Phase 4: Script Ingestion & AI Integration

  • Implement POST /api/scripts/parse.
  • Integrate openai client.
  • Develop the prompt engineering logic for Script -> Visual Actions.
  • Build Frontend interface for Script upload and Shot review.

Phase 5: Flow Generation & UI Polish

  • Implement POST /api/shots/:id/generate-flow.
  • Integrate Monaco Editor for JSON result viewing.
  • Finalize UI styling and responsiveness.
  • Comprehensive documentation.

4. Questions & Clarifications Needed

  1. AI Provider Details: Since we are using OpenAI-compatible endpoints, please make sure you have the OPENAI_API_BASE and OPENAI_API_KEY ready for the configuration.
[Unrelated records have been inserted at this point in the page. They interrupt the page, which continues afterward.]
-- ==== Sys2Proof/Machine/Dlms.lean ====
section
/-! DEFINITION. The DLMS/COSEM server (12): associations, rights, objects, the writes that mirror mailbox commands, and the
DLMS commands. Requests come decoded, with their invocation counter; responses leave as a result and values. -/

namespace Sys2Proof.Machine

/-- An OBIS code as one number, A first. -/
def obis (a b c d e f : Nat) : Nat := ((((a * 256 + b) * 256 + c) * 256 + d) * 256 + e) * 256 + f

/-! ### Responses -/

/-- Data bytes of one block (R434, R435; 12, Reading at scale): the maximum PDU size of the transport less 12 of datablock header and, where
the association is ciphered, 21. -/
def blockSize (client transport : Nat) : Nat := (if transport = 0 then 384 else 2048) - 12 - (if client = 16 then 0 else 21)

/-- A response cut into blocks of at most `n` bytes; `fuel` is its length. -/
def cutBlocks (n : Nat) : Nat → Bytes → List Bytes
  | 0, _ => []
  | fuel + 1, b => if b.isEmpty then [] else b.take n :: cutBlocks n fuel (b.drop n)

/-- A request that a transport delivers: executed while firmware runs, held for the time after a handover pause (R433). -/
def State.apdu (s : State) (i : Instr) (f : State → State) : Out :=
  .next (if s.fwRuns then f s else if s.rings.pause then s.modDl fun d => { d with wait := d.wait ++ [i] } else s)

/-- DLMS_ASSOC (12). -/
def State.evtAssoc (s : State) (ev client server transport channel : Nat) : State :=
  s.emit 5 0x0980 (toLE 1 ev ++ toLE 1 client ++ toLE 1 server ++ toLE 1 transport ++ toLE 1 channel ++ zeros 3 ++ toLE 8 s.bak.rtc)

/-- DLMS_SECURITY (12). -/
def State.evtSecurity (s : State) (kind client : Nat) : State :=
  s.emit 5 0x0982 (toLE 1 kind ++ toLE 1 client ++ zeros 6 ++ toLE 8 s.bak.rtc)

/-! ### Associations -/

/-- Number of a client: 0 Public, 1 Reader, 2 Operator, 3 Installer, 4 Manufacturer (R419). -/
def clientIdx (sap : Nat) : Option Nat :=
  match sap with
  | 16 => some 0
  | 32 => some 1
  | 48 => some 2
  | 64 => some 3
  | 96 => some 4
  | _ => none

/-- A byte of DLMS_CONFIG for client number `r` from 1 on: 0 SUITE, 1 MECH7, 2 EKSLOT, 3 AKSLOT (R437). -/
def State.dlCfg (s : State) (r k : Nat) : Nat := u8 s.cfg.dlms (4 * r + k)

/-- The transport is open (R434, R437). -/
def State.transportOpen (s : State) (t : Nat) : Bool :=
  if t = 0 then bit (u8 s.cfg.dlms 0) 1 && s.lineOn else bit (u8 s.cfg.dlms 0) 2

/-- The server SAP names a logical device (R418); an outlet's only where it is fitted. -/
def State.serverOk (s : State) (sap : Nat) : Bool :=
  sap == 1 || (16 ≤ sap && sap < 40 && s.fitted (outletArg [BitVec.ofNat 8 (sap - 16)] 0))

/-- The authentication mechanism is one that the client may use (R419). -/
def State.mechOk (s : State) (r mech : Nat) : Bool :=
  if r = 0 then mech == 0
  else mech == 5 || (mech == 7 && s.dlCfg r 0 == 1 && (r == 4 || s.dlCfg r 1 == 1))

/-- AARQ rejected (R418, R420, R421): 1 permanent, 2 transient. The answer is not ciphered. -/
def State.rejectAarq (s : State) (client server transport channel result : Nat) : State :=
  ((s.evtAssoc 3 client server transport channel).modDl fun d => { d with resp := [(result, [])] }).carry client server transport channel
    (Config.dlmsResponse client [(result, [])])

/-- The HLS exchange proves client number `r` (R419): GMAC of the server's challenge under its keys, or with mechanism 7 a signature of it
under a certificate that a DLMS trust anchor vouches for. -/
def State.hlsOk (s : State) (r : Nat) (h : Hls) (challenge : Bytes) : Bool :=
  if h.mech = 7 then
    s.chainValid 6 10 h.chain && match h.chain with
      | c :: _ => Config.verify c.pub challenge h.proof
      | [] => false
  else h.proof == Config.gmac (s.slot (s.dlCfg r 2)).mat (s.slot (s.dlCfg r 3)).mat challenge

/-- DLMS_AARQ (R416, R418 to R421). The server's challenge is a free value (log entry 8). -/
def State.aarq (s : State) (client server transport channel : Nat) (hls : Hls) : State :=
    let mech := hls.mech
    if !s.transportOpen transport then s.tunnelEnd channel [] else
    match clientIdx client with
    | none => s.rejectAarq client server transport channel 1
    | some r =>
      let open_ := s.dl.assocs.any fun a =>
        a.client == client && a.server == server && a.transport == transport && a.channel == channel
      let slots := r != 0 && ((s.slotRefuses (s.dlCfg r 2) 1 1).isSome || (s.slotRefuses (s.dlCfg r 3) 1 1).isSome)
      if (r = 0 && !bit (u8 s.cfg.dlms 0) 0) || !s.serverOk server || !s.mechOk r mech || open_ || slots
          || s.bak.dlLock.getD r false then
        s.rejectAarq client server transport channel 1
      else if 8 ≤ s.dl.assocs.length then s.rejectAarq client server transport channel 2
      else
        let d := s.draw
        let auth := r == 0 || d.2.hlsOk r hls (toLE 8 d.1)
        let s := if r = 0 then s else d.2
        if !auth then
        let n := s.bak.dlFails.getD r 0 + 1
        let s := { s with bak := { s.bak with
          dlFails := s.bak.dlFails.set r n, dlLock := if 5 ≤ n then s.bak.dlLock.set r true else s.bak.dlLock } }
        let s := s.evtSecurity 0 client
        (if 5 ≤ n then s.evtSecurity 2 client else s).rejectAarq client server transport channel 1
        else
        let a : Assoc := {
          client := client, server := server, transport := transport, channel := channel, last := s.up
          ek := s.dlCfg r 2, ak := s.dlCfg r 3 }
        let s := { s with bak := { s.bak with dlFails := s.bak.dlFails.set r 0 } }
        ((s.modDl fun d => { d with assocs := d.assocs ++ [a] }).evtAssoc 0 client server transport channel).respond client server
          transport channel 0 []

/-- DLMS_AARQ. -/
def execDlmsAarq (client server transport channel : Nat) (h : Hls) (s : State) : Out :=
  s.apdu (.dlmsAarq client server transport channel h) fun s => s.aarq client server transport channel h

/-- Association `a` ends (R420, R423, R439), its draft with it. -/
def State.endAssoc (s : State) (a ev : Nat) : State :=
  match s.dl.assocs[a]? with
  | none => s
  | some x => (s.modDl fun d => { d with assocs := d.assocs.eraseIdx a }).evtAssoc ev x.client x.server x.transport x.channel

/-- DLMS_RLRQ (R416, R427). -/
def execDlmsRlrq (a : Nat) (s : State) : Out :=
  s.apdu (.dlmsRlrq a) fun s =>
    match s.dl.assocs[a]? with
    | none => s
    | some x => (s.endAssoc a 1).respond x.client x.server x.transport x.channel 0 []

/-- The key of slot `n` was revoked (R423): an association that uses it ends at its next APDU boundary. -/
def State.dlRevoked (s : State) (n : Nat) : State :=
  s.modDl fun d => { d with assocs := d.assocs.map fun a => { a with dead := a.dead || a.client != 16 && (a.ek == n || a.ak == n) } }

/-- DLMS_IDLE_RELEASE (R420): no APDU for 300 s. -/
def execDlmsIdleRelease (a : Nat) (s : State) : Out :=
  onlyIf (s.fwRuns && s.dl.assocs[a]?.any fun x => decide (x.last + 300000 ≤ s.up)) s fun s => s.endAssoc a 2

/-- DLMS_LOCKOUT_END (R421). -/
def execDlmsLockoutEnd (client : Nat) (s : State) : Out :=
  match clientIdx client with
  | none => .next s
  | some r => .next { s with bak := { s.bak with dlFails := s.bak.dlFails.set r 0, dlLock := s.bak.dlLock.set r false } }

/-! ### Objects and rights -/

/-- The groups of objects that R432 grants together. -/
inductive DlGroup where
  | common
  | clock
  | energy
  | tamper
  | closePeriod
  | calendar
  | monitor
  | disconnect
  | limiter
  | account
  | token
  | security
  | hidden
  deriving DecidableEq, Repr

/-- The rights of a client on a group: read, write, act (R432). -/
def rightsOf (r : Nat) (g : DlGroup) : Bool × Bool × Bool :=
  let none_ := (false, false, false)
  let ro := (true, false, false)
  let pick (l : List (Bool × Bool × Bool)) : Bool × Bool × Bool := l.getD r none_
  match g with
  | .common => ro
  | .clock => pick [ro, ro, (true, true, true), (true, true, true), ro]
  | .energy => pick [none_, ro, ro, ro, none_]
  | .tamper => pick [none_, (true, false, true), ro, (true, false, true), none_]
  | .closePeriod => pick [none_, (true, false, true), ro, ro, none_]
  | .calendar => pick [none_, ro, (true, true, true), ro, none_]
  | .monitor => pick [none_, (true, true, false), (true, true, false), ro, none_]
  | .disconnect => pick [none_, (true, false, true), (true, false, true), ro, none_]
  | .limiter => pick [none_, ro, (true, true, false), ro, none_]
  | .account => pick [none_, ro, (true, true, false), none_, none_]
  | .token => pick [none_, (false, false, true), (false, false, true), none_, none_]
  | .security => pick [none_, (true, false, true), (true, false, true), (true, false, true), (true, false, true)]
  | .hidden => none_

/-- One object: class, OBIS code, where it lives (0 all, 1 management, 2 outlet), group. -/
abbrev DlObj := Nat × Nat × Nat × DlGroup
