/-- Outlets of a list that are disconnected, or not fitted, go out of service (07 R240, 12 R430). -/
def State.keepOut (s : State) : List ONum → State
  | [] => s
  | o :: t => State.keepOut (if s.control o != 1 || !s.fitted o then s.sessTo o .outOfService 14 else s) t

/-- The self-test of every outlet, before ST15 (R207). -/
def State.testAll (s : State) (l : List (RcdMeas × RcdMeas)) : State :=
  outlets.foldl (fun s o => s.testAtStart o (l.getD o.val ({}, {}))) s

/-- ST15: the host port, SYS_STARTED first, then what waited for it (R52, R98, R140, R236, F005). -/
def State.started15 (s : State) (gap boundary : Bool) : State :=
  let on := s.startDomains
  let s := { s with
    pwr := { s.pwr with on := on, pgood := on, shed := false, oneCore := false }
    bak := { s.bak with mfail := 0, romMode := false, tampPol := u8 s.cfg.energy 12 % 4 }
    host := { s.host with ready := true, rdyHold := true } }
  let s := s.markStep 15 1
  let steps := s.stepsMask
  let held := s.confirmPending
  let s := s.emitNow 0 0x0180 (toLE 1 s.bak.cause ++ toLE 1 s.fw.run ++ toLE 2 steps
    ++ toLE 1 (b2n gap + 2 * b2n boundary + 4 * b2n held) ++ zeros 3) none
  let s := s.flushDeferred
  let s := (bitsOf 16 steps).foldl (fun s k => s.raise 5 k 0) s
  let s := s.latchPowerFail
  let s := { s with isl := { s.isl with autoDue := held } }
  let s := if held then ((s.allOos 15 outlets).confirmReq) else (s.keepOut outlets).autoClose
  s.lastState

/-! ### The sequence -/

/-- The H24 enters ROM recovery mode in this start (R652). -/
def State.romDue (s : State) : Bool := 2 ≤ s.bak.mfail || s.bak.svcboot || s.bak.recover

/-- ROM recovery mode: five domains, every pilot at DC_NEG, HRDY low (R689); `noSeal`: the ROM cannot unseal the key store. -/
def State.enterRom (s : State) (noSeal : Bool) : State :=
  let neg (x : Outlet) : Outlet := { x with pilot := { x.pilot with mode := .dcNeg, duty := 0 } }
  { s with
    fw := { s.fw with rom := true, noSeal := noSeal }
    pwr := { s.pwr with on := 0x8F, pgood := 0x8F, shed := false, oneCore := true }
    bak := { s.bak with romMode := true }
    out := vmap neg s.out }

/-- The record of a new start: records shifted, causes and count (R647, R648, R690). -/
def State.beginStart (s : State) (cause : Nat) (svcboot : Bool) : State :=
  { s with
    pwr := { s.pwr with awaiting := none, shed := true }
    bak := { s.bak with
      prev := s.bak.cause, cause := cause, count := wrapInc 32 s.bak.count, svcboot := svcboot
      recs := (0 :: s.bak.recs).take 4, retry := false
      mfail := if cause = 8 then 0 else s.bak.mfail, recover := s.bak.recover && cause != 8
      timeValid := s.bak.timeValid && cause != 1 && cause != 2 } }

/-- The steps of one start on its world's part; the alternatives come from the records before it (R649). -/
def State.start (s : State) (cause : Nat) (r : StartInput) : State :=
  let alts := s.altMask
  let s := s.beginStart cause r.svcboot
  let b := Boot.mk s alts r none
  let b := (b.run 0 stepRails).run 1 stepRc
  let b := ((b.run 2 stepXtal).run 3 stepPlls).run 4 stepLpddr
  let b := b.run 5 stepMount
  if b.dead.isNone && b.st.romDue then b.st.enterRom (b.fails 7)
  else
    let b := ((b.run 6 stepImage).run 7 stepKeys).run 8 stepSafe
    let b := (b.run 9 stepCal).run 10 stepPilot
    let pend := b.st.bak.bank2
    let b := b.run 11 stepLedger
    let b := ((b.run 12 stepPhy).run 13 stepModem).run 14 stepField
    match b.dead with
    | some c => b.st.resetTo c
    | none =>
      let s := b.st.testAll r.rcd
      let boundary := pend.ok && s.store.ledger.any fun e =>
        e.type == 2 && bit e.flags 3 && decide (s.store.gen = e.gen) && u32 e.payload 8 == pend.lseq
      s.started15 (s.latched 76) boundary

/-- START_SEQUENCE (R649 to R652): not while HRST# is low (R58). -/
def execStartSequence (r : StartInput) (s : State) : Out :=
  .next (match s.pwr.awaiting with
    | some c => if s.pwr.hrstLow || !s.powered then s else s.start c r
    | none => s)

end Sys2Proof.Machine
end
If you are using a specific model (e.g., gpt-4o, claude-3-5-sonnet, deepseek-chat), please specify it so we can set a sensible default in the .env file.
  2. Ports: Are the default ports (8000, 5432, 9000, 9001, 6379) free to use on your host, or should we map them to different external ports?
  3. Credentials: Do you have specific preference for the initial database/MinIO credentials, or should I generate secure defaults for the .env file?

Please review this proposal. Upon your confirmation, I will begin with Phase 1.